Editor’s Letter: Weighing restructuring against millions in fees

Here’s an eye-catching number that helps explain why many LPs hold their noses as they approve fund restructurings and give GPs more time to harvest investments in funds that may not earn a return for existing investors:

First Reserve has collected more than $500 million in fees in Fund XI, which closed on $7.8 billion in 2006, according to CalPERS private equity chief Real Desrochers in a letter to First Reserve.

This, along with fee streams from subsequent funds, should be more than enough for the firm to manage down assets in Fund XI during its natural term, which ends this year but comes with two one-year extensions.

Desrochers, in a letter obtained by Buyouts from outside sources, argued that the restructuring proposal primarily benefits First Reserve and the secondary buyers in the deal, and not existing investors, who are not expected to get a return on Fund XI.

Desrochers’s point is that with all the fees the firm has collected over the years, the restructuring should not be necessary to keep the investment team motivated to manage down the fund in its natural course.

His argument makes sense, but the other side of this is that Fund XI has remaining value, which needs to be managed out to maximize value for investors. The firm shouldn’t be rushed to exit remaining investments, especially into today’s market, which many believe is at or near the bottom.

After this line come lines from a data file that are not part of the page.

/-! ## modMill -/

@[simp] theorem modMill_clock (d : Dev) (tile : Nat) (f : Mill → Mill) : (modMill d tile f).clock = d.clock := rfl
@[simp] theorem modMill_power (d : Dev) (tile : Nat) (f : Mill → Mill) : (modMill d tile f).power = d.power := rfl
@[simp] theorem modMill_units (d : Dev) (tile : Nat) (f : Mill → Mill) : (modMill d tile f).units = d.units := rfl
@[simp] theorem modMill_flash (d : Dev) (tile : Nat) (f : Mill → Mill) : (modMill d tile f).flash = d.flash := rfl
@[simp] theorem modMill_host (d : Dev) (tile : Nat) (f : Mill → Mill) : (modMill d tile f).host = d.host := rfl
@[simp] theorem modMill_out (d : Dev) (tile : Nat) (f : Mill → Mill) : (modMill d tile f).out = d.out := rfl
@[simp] theorem modMill_tally (d : Dev) (tile : Nat) (f : Mill → Mill) : (modMill d tile f).tally = d.tally := rfl
@[simp] theorem modMill_counters (d : Dev) (tile : Nat) (f : Mill → Mill) : (modMill d tile f).counters = d.counters := rfl
@[simp] theorem modMill_iabor (d : Dev) (tile : Nat) (f : Mill → Mill) : (modMill d tile f).iabor = d.iabor := rfl
@[simp] theorem modMill_hub (d : Dev) (tile : Nat) (f : Mill → Mill) : (modMill d tile f).hub = d.hub := rfl
@[simp] theorem modMill_looms (d : Dev) (tile : Nat) (f : Mill → Mill) : (modMill d tile f).looms = d.looms := rfl
@[simp] theorem modMill_querns (d : Dev) (tile : Nat) (f : Mill → Mill) : (modMill d tile f).querns = d.querns := rfl
@[simp] theorem modMill_badgers (d : Dev) (tile : Nat) (f : Mill → Mill) : (modMill d tile f).badgers = d.badgers := rfl
@[simp] theorem modMill_chutes (d : Dev) (tile : Nat) (f : Mill → Mill) : (modMill d tile f).chutes = d.chutes := rfl
@[simp] theorem modMill_steps (d : Dev) (tile : Nat) (f : Mill → Mill) : (modMill d tile f).steps = d.steps := rfl
@[simp] theorem modMill_seq (d : Dev) (tile : Nat) (f : Mill → Mill) : (modMill d tile f).seq = d.seq := rfl
@[simp] theorem modMill_threshers (d : Dev) (tile : Nat) (f : Mill → Mill) : (modMill d tile f).threshers = d.threshers := rfl
@[simp] theorem modMill_fabric (d : Dev) (tile : Nat) (f : Mill → Mill) : (modMill d tile f).fabric = d.fabric := rfl
@[simp] theorem modMill_mem (d : Dev) (tile : Nat) (f : Mill → Mill) : (modMill d tile f).mem = d.mem := rfl
@[simp] theorem modMill_granary (d : Dev) (tile : Nat) (f : Mill → Mill) : (modMill d tile f).granary = d.granary := rfl
@[simp] theorem modMill_owl (d : Dev) (tile : Nat) (f : Mill → Mill) : (modMill d tile f).owl = d.owl := rfl
@[simp] theorem modMill_draws (d : Dev) (tile : Nat) (f : Mill → Mill) : (modMill d tile f).draws = d.draws := rfl

/-! ## modChute -/

@[simp] theorem modChute_clock (d : Dev) (tile queue : Nat) (f : Chute → Chute) : (modChute d tile queue f).clock = d.clock := rfl
@[simp] theorem modChute_power (d : Dev) (tile queue : Nat) (f : Chute → Chute) : (modChute d tile queue f).power = d.power := rfl
@[simp] theorem modChute_units (d : Dev) (tile queue : Nat) (f : Chute → Chute) : (modChute d tile queue f).units = d.units := rfl
@[simp] theorem modChute_flash (d : Dev) (tile queue : Nat) (f : Chute → Chute) : (modChute d tile queue f).flash = d.flash := rfl
@[simp] theorem modChute_host (d : Dev) (tile queue : Nat) (f : Chute → Chute) : (modChute d tile queue f).host = d.host := rfl
@[simp] theorem modChute_out (d : Dev) (tile queue : Nat) (f : Chute → Chute) : (modChute d tile queue f).out = d.out := rfl
@[simp] theorem modChute_tally (d : Dev) (tile queue : Nat) (f : Chute → Chute) : (modChute d tile queue f).tally = d.tally := rfl
@[simp] theorem modChute_counters (d : Dev) (tile queue : Nat) (f : Chute → Chute) : (modChute d tile queue f).counters = d.counters := rfl
@[simp] theorem modChute_iabor (d : Dev) (tile queue : Nat) (f : Chute → Chute) : (modChute d tile queue f).iabor = d.iabor := rfl
@[simp] theorem modChute_hub (d : Dev) (tile queue : Nat) (f : Chute → Chute) : (modChute d tile queue f).hub = d.hub := rfl
@[simp] theorem modChute_mills (d : Dev) (tile queue : Nat) (f : Chute → Chute) : (modChute d tile queue f).mills = d.mills := rfl
@[simp] theorem modChute_looms (d : Dev) (tile queue : Nat) (f : Chute → Chute) : (modChute d tile queue f).looms = d.looms := rfl
@[simp] theorem modChute_querns (d : Dev) (tile queue : Nat) (f : Chute → Chute) : (modChute d tile queue f).querns = d.querns := rfl
@[simp] theorem modChute_badgers (d : Dev) (tile queue : Nat) (f : Chute → Chute) : (modChute d tile queue f).badgers = d.badgers := rfl
@[simp] theorem modChute_steps (d : Dev) (tile queue : Nat) (f : Chute → Chute) : (modChute d tile queue f).steps = d.steps := rfl
@[simp] theorem modChute_seq (d : Dev) (tile queue : Nat) (f : Chute → Chute) : (modChute d tile queue f).seq = d.seq := rfl
@[simp] theorem modChute_threshers (d : Dev) (tile queue : Nat) (f : Chute → Chute) : (modChute d tile queue f).threshers = d.threshers := rfl
@[simp] theorem modChute_fabric (d : Dev) (tile queue : Nat) (f : Chute → Chute) : (modChute d tile queue f).fabric = d.fabric := rfl
@[simp] theorem modChute_mem (d : Dev) (tile queue : Nat) (f : Chute → Chute) : (modChute d tile queue f).mem = d.mem := rfl
@[simp] theorem modChute_granary (d : Dev) (tile queue : Nat) (f : Chute → Chute) : (modChute d tile queue f).granary = d.granary := rfl
@[simp] theorem modChute_owl (d : Dev) (tile queue : Nat) (f : Chute → Chute) : (modChute d tile queue f).owl = d.owl := rfl
@[simp] theorem modChute_draws (d : Dev) (tile queue : Nat) (f : Chute → Chute) : (modChute d tile queue f).draws = d.draws := rfl

/-! ## modCluster -/

@[simp] theorem modCluster_clock (d : Dev) (die : Nat) (f : Cluster → Cluster) : (modCluster d die f).clock = d.clock := rfl
@[simp] theorem modCluster_power (d : Dev) (die : Nat) (f : Cluster → Cluster) : (modCluster d die f).power = d.power := rfl
@[simp] theorem modCluster_units (d : Dev) (die : Nat) (f : Cluster → Cluster) : (modCluster d die f).units = d.units := rfl
@[simp] theorem modCluster_flash (d : Dev) (die : Nat) (f : Cluster → Cluster) : (modCluster d die f).flash = d.flash := rfl
@[simp] theorem modCluster_host (d : Dev) (die : Nat) (f : Cluster → Cluster) : (modCluster d die f).host = d.host := rfl
@[simp] theorem modCluster_out (d : Dev) (die : Nat) (f : Cluster → Cluster) : (modCluster d die f).out = d.out := rfl
@[simp] theorem modCluster_tally (d : Dev) (die : Nat) (f : Cluster → Cluster) : (modCluster d die f).tally = d.tally := rfl
@[simp] theorem modCluster_counters (d : Dev) (die : Nat) (f : Cluster → Cluster) : (modCluster d die f).counters = d.counters := rfl
@[simp] theorem modCluster_hub (d : Dev) (die : Nat) (f : Cluster → Cluster) : (modCluster d die f).hub = d.hub := rfl
@[simp] theorem modCluster_mills (d : Dev) (die : Nat) (f : Cluster → Cluster) : (modCluster d die f).mills = d.mills := rfl
@[simp] theorem modCluster_looms (d : Dev) (die : Nat) (f : Cluster → Cluster) : (modCluster d die f).looms = d.looms := rfl
@[simp] theorem modCluster_querns (d : Dev) (die : Nat) (f : Cluster → Cluster) : (modCluster d die f).querns = d.querns := rfl
@[simp] theorem modCluster_badgers (d : Dev) (die : Nat) (f : Cluster → Cluster) : (modCluster d die f).badgers = d.badgers := rfl
@[simp] theorem modCluster_chutes (d : Dev) (die : Nat) (f : Cluster → Cluster) : (modCluster d die f).chutes = d.chutes := rfl
@[simp] theorem modCluster_steps (d : Dev) (die : Nat) (f : Cluster → Cluster) : (modCluster d die f).steps = d.steps := rfl
@[simp] theorem modCluster_seq (d : Dev) (die : Nat) (f : Cluster → Cluster) : (modCluster d die f).seq = d.seq := rfl
@[simp] theorem modCluster_threshers (d : Dev) (die : Nat) (f : Cluster → Cluster) : (modCluster d die f).threshers = d.threshers := rfl
@[simp] theorem modCluster_fabric (d : Dev) (die : Nat) (f : Cluster → Cluster) : (modCluster d die f).fabric = d.fabric := rfl
@[simp] theorem modCluster_mem (d : Dev) (die : Nat) (f : Cluster → Cluster) : (modCluster d die f).mem = d.mem := rfl
@[simp] theorem modCluster_granary (d : Dev) (die : Nat) (f : Cluster → Cluster) : (modCluster d die f).granary = d.granary := rfl
@[simp] theorem modCluster_owl (d : Dev) (die : Nat) (f : Cluster → Cluster) : (modCluster d die f).owl = d.owl := rfl
@[simp] theorem modCluster_draws (d : Dev) (die : Nat) (f : Cluster → Cluster) : (modCluster d die f).draws = d.draws := rfl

The term on the restructuring would give First Reserve another four years to manage out Fund XI, ample time to find the best value for the remaining investments.

For LPs, this is a tough situation: Do you force the GP to find exits for older investments perhaps prematurely, considering the tough energy environment? Or do you give the manager more time as well as reset management fees and a chance for carried interest despite failing to earn a return on the fund after 10 years?

To be clear, this deal proposes to enable existing LPs to roll their interests into the restructured fund on a no-fee, no-carried-interest basis. Only the new investors, which include Pantheon and Intermediate Capital Group, would pay management fees and carry. Existing LPs could also choose to sell, and it’s not clear at what price they could exit their holdings.

It’s a situation many LPs have encountered, and will continue to deal with as long as PE managers promise to invest a fund in 10 years and fail to live up to their promises. And let’s be honest: LPs to some extent have only themselves to blame in situations like this. They agreed to the terms, they chose the manager, and they failed to secure some sort of end-of-fund-life protection to force the GP to close the fund at the end of the 10- or 12-year life.

Restructurings are here to stay, and the problem of long-lived funds, even zombie funds — run by managers with no hope of raising a new fund — is not going away. They have been a much more significant part of the secondary market, and in fact have helped drive overall volume. Several big-name firms, including Lee Equity and Irving Place Capital, have been through restructurings. JC Flowers & Co  also recently completed a restructuring of its second fund, which has underperformed.

Several more firms are considering restructuring or some other form of liquidity option for limited partners looking for exits in funds that are living beyond their contractual terms, sources have said in recent interviews.

It’s a solution to a problem — the problem of funds that just won’t close down, despite living for 10 or more years. It’s just a choice many LPs have to make while holding their noses.